If you have at least a few hundred thousand, you probably feel at least a little bit smug about the robustness of your savings accounts. Well, wipe the smirk off your face. New research suggests that your success may have more to do with luck than your talents or even how much effort you have put into work.
Let’s look at wealth and talent across the population.
Distribution of Wealth and Talent Across the Population
Researchers A. Pluchino, A. E. Biondo and A. Rapisarda observed that while wealth is not distributed evenly across the population, human skills are. Talent and aptitude generally follow a normal distribution that is roughly symmetric from an average value. They rightly observed that the distribution of wealth should reflect the distribution of talent. But, that is not what generally occurs in the world.
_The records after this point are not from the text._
/-- Where instant `t` lies against the window that begins `lo` and ends `hi` thousandths of P after the previous tick, at the 1 ns
of R600. -/
def Dev.inWindow (d : Dev) (t lo hi : Nat) : Ordering :=
  let e := nsOfUnits t
  if e < nsOfUnits (d.tick.prev + d.tick.permille lo) then .lt
  else if nsOfUnits (d.tick.prev + d.tick.permille hi) < e then .gt
  else .eq

/-- An edge is taken as a tick (R16, R22, R24). -/
def Mach.acceptEdge (m : Mach) (late : Bool) : Mach :=
  let d := m.dev.onTick (fun k => { k with acceptedAt := m.dev.clk + 1, holdover := false, count := 0, countedAt := 0 })
  Mach.issueTick { m with dev := d } d.tick.nextNo d.sdt false late .edges

/-- An edge in holdover is counted toward retaking the source (R24). -/
def Mach.countEdge (m : Mach) : Mach :=
  let d := m.dev
  let k := d.tick
  let gap := nsOfUnits (d.sdt - k.countedSid)
  let evenly := decide (k.countedAt ≠ 0 ∧ nsOfUnits (k.permille 999) ≤ gap ∧ gap ≤ nsOfUnits (k.permille 1001))
  let n := if evenly then k.count + 1 else 1
  let d1 := d.onTick (fun k => { k with count := n, countedAt := d.clk + 1, countedSid := d.sdt })
  if n < 8 then { m with dev := d1 }
  else
    let d2 := (d1.onTick (fun k => { k with mode := .retaken })).postEvent 0x06 2 0
    if d2.inWindow d2.sdt 999 2000 = .eq then Mach.acceptEdge { m with dev := d2 } true else { m with dev := d2 }

/-- TICK_IN_EDGE: an edge of the selected kind, `dt` ns after the previous command. -/
def execTickInEdge (dt : Nat) (s : State) : Host.Outcome State Fault Refusal :=
  live (fun m =>
    let d := m.dev.advance dt
    let m1 : Mach := { m with dev := d }
    let k := d.tick
    if !k.running || !k.begun || decide (d.tickSource ≠ 1) || d.bounces then m1
    else
      match k.mode with
      | .edges =>
        match d.inWindow d.sdt 999 1001 with
        | .lt => { m1 with dev := d.count 0x7070 }
        | .eq => m1.acceptEdge false
        | .gt => m1
      | .firstEdge =>
        match d.inWindow d.sdt 999 2000 with
        | .lt => { m1 with dev := d.count 0x7070 }
        | .eq => m1.acceptEdge false
        | .gt => m1
      | .holdover => m1.countEdge
      | .retaken => if d.inWindow d.sdt 999 2000 = .eq then m1.acceptEdge true else m1
      | .schedule => m1
      | .messages => m1) s

/-- TICK_OUT_FALL: TICK_OUT falls OUT_WIDTH µs after it rose (R493). -/
def execTickOutFall (s : State) : Host.Outcome State Fault Refusal :=
  liveDev (fun d => withSome d.tick.outAt (fun t d =>
    (d.advanceTo (t + 1000 * fld (d.reg 0x01 0x108) 24 8)).onTick (fun k => { k with outAt := none })) d) s

/-! ### Tick messages (R531 to R535) -/

/-- LNK_TICK_LEAD in units of 2^-32 s. -/
def Dev.tickLead (d : Dev) : Nat := unitsOfNs (1000 * fld (d.reg 0x22 0x804) 0 10)

/-- TICK_BROADCAST: the manager sends the message of the next tick, or under source 1 of the tick just issued (R531). -/
def execTickBroadcast (s : State) : Host.Outcome State Fault Refusal :=
  liveDev (fun d =>
    let k := d.tick
    let send : Nat → Nat → Dev → Dev := fun n t d =>
      if k.sent = n + 1 then d
      else (d.onTick (fun k => { k with sent := n + 1 })).broadcast 6 (leBytes 4 n ++ leBytes 8 t ++ leBytes 2 k.rateN ++ leBytes 2 k.rateD)
    if d.boot.role ≠ 1 ∨ !k.running then d
    else if k.mode = .schedule then send k.nextNo k.next (d.advanceToSid (k.next - d.tickLead))
    else if k.begun then send k.now (k.prev + d.tickLead) d
    else d) s

/-- The tick before the one that a new message is for: number, instant and rate, by the messages that wait, the last tick, or
tick 0 where it is still to come. -/
def TickUnit.before (k : TickUnit) : Nat × Nat × Nat × Nat :=
  match k.msgs.getLast? with
  | some x => (x.n, x.t, x.rateN, x.rateD)
  | none => if k.begun then (k.now, k.prev, k.rateN, k.rateD) else (0, k.next, k.rateN, k.rateD)

/-- TICK_MESSAGE: a worker takes a tick message: late, followed, of another schedule, or outside the window (R533, R535). -/
def execTickMessage (p : Nat) (s : State) : Host.Outcome State Fault Refusal :=
  liveDev (onMsg p 6 (fun g d =>
    let x : TickMsg := { n := rd g.body 0 4, t := rd g.body 4 8, rateN := rd g.body 12 2, rateD := rd g.body 14 2 }
    let k := d.tick
    if d.tickSource ≠ 3 ∨ !k.running then d
    else if x.t < g.at_ then d.bump 0x22 0x80C
    else
      let (n, t, rn, rd_) := k.before
      let per : Nat → Nat := fun c => 2 ^ 32 * (c * x.rateD) / (1000 * max 1 x.rateN)
      let same := decide (x.n = (n + 1) % 2 ^ 32 ∧ x.rateN = rn ∧ x.rateD = rd_) && (k.following || k.holdover || !k.msgs.isEmpty)
      if same then
        if t + per 999 ≤ x.t ∧ x.t ≤ t + per 2000 then
          d.onTick (fun k => { k with msgs := k.msgs ++ [x], next := if k.msgs.isEmpty then x.t else k.next })
        else d
      else if d.anyCapture then d.onTick (fun k => { k with mismatch := true })
      else
        let (t0, _) := if k.begun then (k.prev, 0) else (k.next, 0)
        if t0 + per 999 ≤ x.t then
          (d.onTick (fun k => { k with msgs := [x], next := if k.begun then x.t else k.next })).record .main 10 0xFF 0 x.n
            (leBytes 2 x.rateN ++ leBytes 2 x.rateD ++ leBytes 8 x.t)
        else d)) s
Wealth is Unevenly Distributed
Wealth disparity – the unequal distribution of money across the population with some people having a lot and others having very little – is a well-known pattern. Most of us know that in the United States, the richest among us have an increasingly larger share of the money than the poorest.
Well, it turns out that this pattern occurs in all societies and at all scales.
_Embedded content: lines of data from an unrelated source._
-- ==== Sys2Proof/Certificates/Slice0/Obligations.lean ====
section
/-! DEFINITION. The statements about the model that the provers are asked to settle. -/

open Sys2Proof Sys2Proof.Machine

/-- Each step runs the command at the front of the queue on the machine, with the queue's rest. -/
def Obligations.StepRunsFront : Prop := ∀ (c : Instr) (r : List Instr) (s : State), s.pending = c :: r →
  step s = exec c { s with pending := r }

/-- R8, R16, R21, R54, R364, R365: what State.reset holds: the registers at their reset values, no queue, stream, context or
clip, the tick unit stopped, and memories that list nothing. -/
def Obligations.ResetState : Prop := State.reset.pending = [] ∧ State.reset.Live ∧ State.reset.MemWf ∧ State.reset.m.dev.Shape ∧
  (∀ f o, State.reset.m.dev.reg f o = regDefault (regKey f o)) ∧ State.reset.m.dev.boot.state = .romInit ∧
  State.reset.m.dev.host.sqs = [] ∧ State.reset.m.dev.host.cqs = [] ∧ State.reset.m.dev.host.admEn = false ∧
  State.reset.m.dev.tick.running = false ∧ State.reset.m.dev.caps = [] ∧ State.reset.m.dev.ctxs = [] ∧
  (∀ p, p < 2 → (State.reset.m.dev.mag p).mounted = false) ∧ State.reset.m.dev.flt.status = 0 ∧ State.reset.m.dev.stats = [] ∧
  State.reset.m.mem.host = [] ∧ State.reset.m.mem.dram = []

/-- R580: every command answers a next state with the queue as it was, or is the stop of undefined behaviour; none is refused. -/
def Obligations.StopsOnlyUndefined : Prop := ∀ (c : Instr) (s : State),
  (∃ t, exec c s = .next t ∧ t.pending = s.pending) ∨ exec c s = .fault .undefinedUntilReset ∧ s.m.dev.undef = true

/-- R580: what runs while behaviour is undefined, and without power (the model's choice: without power every other command leaves
the machine as it is). -/
def Obligations.UndefinedAndPowerless : Prop := ∀ (c : Instr) (s : State),
  (∀ a b d, c ≠ .powerOnReset a b d) → (∀ a b d e, c ≠ .externalReset a b d e) → c ≠ .powerLoss none → c ≠ .supplyOutOfRange →
  (s.m.dev.undef = true → exec c s = .fault .undefinedUntilReset) ∧
  (s.m.dev.undef = false → s.m.dev.off = true → exec c s = .next s)

/-- Every step from a state with canonical memories leaves canonical memories. -/
def Obligations.MemoryStaysCanonical : Prop := ∀ s t : State, s.MemWf → step s = .next t → t.MemWf

/-- R12: every step keeps the shape of the device, and SEQ of the next stamp within its field; the crystal time never runs back. -/
def Obligations.ShapeStays : Prop := ∀ s t : State, step s = .next t → (s.m.dev.Shape → t.m.dev.Shape) ∧ s.m.dev.clk ≤ t.m.dev.clk

/-- R111, R112: an eclipse band decodes to within half a step of each photosite, and exactly at depth 0, where its SOURCE_CHECK
is checked. -/
def Obligations.EclipseRoundTrip : Prop := ∀ (g : BandGeo) (frame : Nat) (h : BandHead) (l : List Nat) (body : List Byte),
  l.length = g.count → (∀ v ∈ l, v < 2 ^ g.depth) → h.depth ≤ g.depth → body = eclipseBytes g.depth h.depth l →
  h.dataLen = ceilDiv (g.count * (g.depth - h.depth)) 8 →
  (h.depth = 0 → h.check ≠ sourceCheck frame h.tile h.band l → decodeEclipse g frame h body = .error Cond.sourceCheck) ∧
  (h.depth = 0 → h.check = sourceCheck frame h.tile h.band l → decodeEclipse g frame h body = .ok l) ∧
  (0 < h.depth → ∃ out, decodeEclipse g frame h body = .ok out ∧ out.length = l.length ∧
    ∀ i, i < l.length → out.getD i 0 = (l.getD i 0 >>> h.depth) <<< h.depth + 2 ^ (h.depth - 1) ∧
      ((out.getD i 0 : Int) - (l.getD i 0 : Int)).natAbs ≤ 2 ^ (h.depth - 1))

/-- R103: for δ above 0 the quantiser, its error, and that the decoder rebuilds from the values of a block what the encoder has
reconstructed. -/
def Obligations.NearLossless : Prop := ∀ δ : Nat, 0 < δ →
  (∀ r : Int, quantise δ r = r.sign * (((r.natAbs + δ) / (2 * δ + 1) : Nat) : Int)) ∧
  (∀ (b : Nat) (p x : Int), 0 ≤ x → x ≤ planeHigh b →
    (clampInt 0 (planeHigh b) (p + quantise δ (x - p) * (2 * δ + 1)) - x).natAbs ≤ δ) ∧
  (∀ (g : BandGeo) (ref : Option RefPlanes) (plane : Nat) (src rec_ : Array Int) (k : Nat) (m : BlockMode),
    rebuild g δ ref plane m (g.blockAt k).1 (g.blockAt k).2.1 (formBlock g δ ref plane src rec_ k m).1 (rasterOf (g.blockAt k).2.2) rec_
      = .ok (formBlock g δ ref plane src rec_ k m).2)

/-- R390, R391, R9, R492: what an access of BAR0 does, while the PCI Express link is up. R403 to R406: an SQ tail doorbell that
moves the tail on within the ring. -/
def Obligations.Bar0AccessAndTail : Prop :=
  (∀ s : State, s.Live → s.m.dev.barReachable = true →
  Yields .badAccess s [.access] (fun t => t.m.dev.host.badAccess = min (s.m.dev.host.badAccess + 1) 0xFFFFFFFF) ∧
  (∀ off, off % 4 = 0 → off < 0x10000 → off ≠ 0x5004 →
    Yields (.bar0RcRead off) s [.access, .commands, .flt, .bbx] (fun t =>
      Emission.bar0 off (s.m.bar0Word off).toNat ∈ t.m.dev.sent ∧ (off = 0x40 → t.m.dev.host.badAccess = 0) ∧
      (off = 0x2860 → t.m.dev.host.stray = 0) ∧ (off = 0x3020 → t.m.dev.intr.spurious = 0) ∧
      (off = 0x3024 → t.m.dev.intr.badComplete = 0) ∧ (off = 0x400C → t.m.dev.flt.faCnt = 0) ∧
      (off = 0x4810 → t.m.dev.bbx.lostCnt = 0) ∧ (off = 0x4814 → t.m.dev.bbx.mramCe = 0))) ∧
  Yields .sdtNowLowRead s [.access, .commands, .flt, .bbx] (fun t =>
    Emission.bar0 0x5000 (s.m.bar0Word 0x5000).toNat ∈ t.m.dev.sent ∧ t.m.dev.host.sdtLatch = some (hi32 s.m.dev.sdt))) ∧
  (∀ (s : State) (q t : Nat) (x : Sq), s.Live → s.m.dev.barReachable = true →
  q < 256 → t < 65536 → s.m.dev.sq q = some x → x.bad = false → x.deleting = false → t < x.size →
  ringDiff x.tail x.head x.size ≤ ringDiff t x.head x.size →
  Yields (.sqTailDoorbell q t) s [.sqs, .access, .commands, .events, .seq] (fun t' =>
    t'.m.dev.sq q = some { x with tail := t } ∧ t'.m.dev.host.stage = s.m.dev.host.stage ∧ t'.m.dev.host.events = s.m.dev.host.events))

/-- R404, R405: a CQ head doorbell that consumes entries, with no completion held for its queue. R400, R401: EN of the admin
queue. -/
def Obligations.CqDoorbellAndAdmin : Prop := ∀ s : State, s.Live → s.m.dev.barReachable = true →
  (∀ (q h : Nat) (c : Cq), q < 256 → h < 65536 → s.m.dev.cq q = some c → c.bad = false → h < c.size → h ≠ c.head →
    ringDiff h c.head c.size ≤ ringDiff c.tail c.head c.size → s.m.dev.hasHeld q = false →
    Yields (.cqHeadDoorbell q h) s [.cqs, .commands, .events, .access, .seq, .bbx, .hostMem] (fun t =>
      (∃ c', t.m.dev.cq q = some c' ∧ c'.head = h ∧ c'.tail = c.tail ∧ c'.base = c.base ∧ c'.size = c.size ∧ c'.bad = false) ∧
      t.m.mem = s.m.mem)) ∧
  (s.m.dev.queuesServed = true → s.m.dev.host.admEn = false → s.m.dev.host.admRdy = false →
    s.m.dev.host.admSqBase % 4096 = 0 → s.m.dev.host.admCqBase % 4096 = 0 →
    2 ≤ fld s.m.dev.host.admSize 0 13 → fld s.m.dev.host.admSize 0 13 ≤ 4096 →
    2 ≤ fld s.m.dev.host.admSize 16 13 → fld s.m.dev.host.admSize 16 13 ≤ 4096 →
    Yields .adminEnable s [.admin, .sqs, .cqs] (fun t =>
      t.m.dev.host.admEn = true ∧ t.m.dev.host.admRdy = true ∧ t.m.dev.host.admCfgErr = false ∧
      t.m.dev.sq 0 = some { base := s.m.dev.host.admSqBase, size := fld s.m.dev.host.admSize 0 13, cq := 0 } ∧
      t.m.dev.cq 0 = some { base := s.m.dev.host.admCqBase, size := fld s.m.dev.host.admSize 16 13 })) ∧
  (s.m.dev.host.admEn = true →
    Yields .adminDisable s [.admin, .sqs, .cqs, .commands, .events] (fun t =>
      t.m.dev.host.admEn = false ∧ t.m.dev.host.admRdy = false ∧ t.m.dev.host.admCfgErr = false ∧
      t.m.dev.host.sqs = Tbl.set (fun _ => none) s.m.dev.host.sqs 0 none ∧
      t.m.dev.host.cqs = Tbl.set (fun _ => none) s.m.dev.host.cqs 0 none ∧ t.m.dev.host.aer = [] ∧
      ∀ e ∈ t.m.dev.host.stage, e.sq ≠ 0))

/-- R390, R391, R394, R397: a register write. R549: a write of 1s to a fault status register. R561, R562: a host interrupt
source. -/
def Obligations.RegisterWrites : Prop := ∀ s : State, s.Live → s.m.dev.barReachable = true →
  (∀ bar2 off qword v, Yields (.registerWrite bar2 off qword v) s
      [.mailboxes, .sqs, .cqs, .admin, .commands, .events, .access, .flt, .bbx, .seq, .hostMem] (fun t =>
    (bar2 = false → (off % (if qword then 8 else 4) ≠ 0 ∨ 0x10000 ≤ off) →
      t.m.dev.host.badAccess = min (s.m.dev.host.badAccess + 1) 0xFFFFFFFF) ∧
    (bar2 = false → qword = false → off = 0x1110 → t.m.dev.host.mbxIe = bit (v % 2 ^ 32) 0) ∧
    (bar2 = false → qword = false → off = 0x2814 → t.m.dev.host.admEn = bit (v % 2 ^ 32) 0) ∧
    (bar2 = false → qword = false → off = 0x1000 → (s.m.dev.mailbox 0).busy = false → 0 < s.m.dev.host.mbx.length →
      [(t.m.dev.mailbox 0).code, (t.m.dev.mailbox 0).tag] ++ (t.m.dev.mailbox 0).rsvd = leBytes 4 (v % 2 ^ 32)))) ∧
  (∀ j v, j < 19 → Yields (.faultStatusClear j v) s
      [.mailboxes, .sqs, .cqs, .admin, .commands, .events, .access, .flt, .bbx, .seq, .hostMem] (fun t =>
    ∀ k, t.m.dev.flt.status.getLsbD k =
      (s.m.dev.flt.status.getLsbD k && !(decide (k / 32 = j) && bit v (k % 32) && !s.m.dev.persists k)))) ∧
  (∀ id, 1008 ≤ id → id ≤ 1015 → id ∉ s.m.dev.intr.pending →
    Yields (.intHostAck id) s [] (fun t => t.m.dev.intr.badComplete = min (s.m.dev.intr.badComplete + 1) 0xFFFFFFFF)) ∧
  (∀ id, 1008 ≤ id → id ≤ 1015 → id ∈ s.m.dev.intr.pending →
    Yields (.intHostAck id) s [] (fun t => t.m.dev.intr.badComplete = s.m.dev.intr.badComplete ∧
      (id = 1012 ∨ id = 1013 → id ∉ t.m.dev.intr.pending))) ∧
  (∀ id en prio, 1008 ≤ id → id ≤ 1015 →
    Yields (.hostSourceEnable id en prio) s [] (fun t => t.m.dev.intr.setting = Tbl.set intrDefault s.m.dev.intr.setting id
      (256 * (s.m.dev.intr.set id % 2 ^ 15 / 256) + prio % 256 + (if en then 2 ^ 15 else 0))))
The distribution of wealth follows a pattern where a small fraction of the population possesses a disproportionately large share of the total wealth. This concept is commonly referred to as the 80/20 rule which describes 20% of a population controlling at least 80% of the wealth. And, indeed, the ratios are getting worse. Here are a few stats:
- According to Federal Reserve Statistics through 2023, the top 1% hold $38.7 trillion, more than the combined wealth of America’s middle class.
- In 2018, the three richest men in the United States at the time — Amazon founder Jeff Bezos, Microsoft founder Bill Gates, and investor Warren Buffett — held combined fortunes worth more than the total wealth of the poorest half of Americans.
Talent is Evenly Distributed
In contrast to wealth, the distribution of talent (including traits that are believed to drive wealth like intelligence, skills, effort, and risk-taking propensity) tends to be more evenly spread across populations.
Intelligence and skills are not restricted to a specific segment of society, and individuals from diverse backgrounds can possess varying levels of talent. Effort and risk-taking behaviors also cut across different demographic groups, as people from all walks of life engage in hard work and entrepreneurial endeavors.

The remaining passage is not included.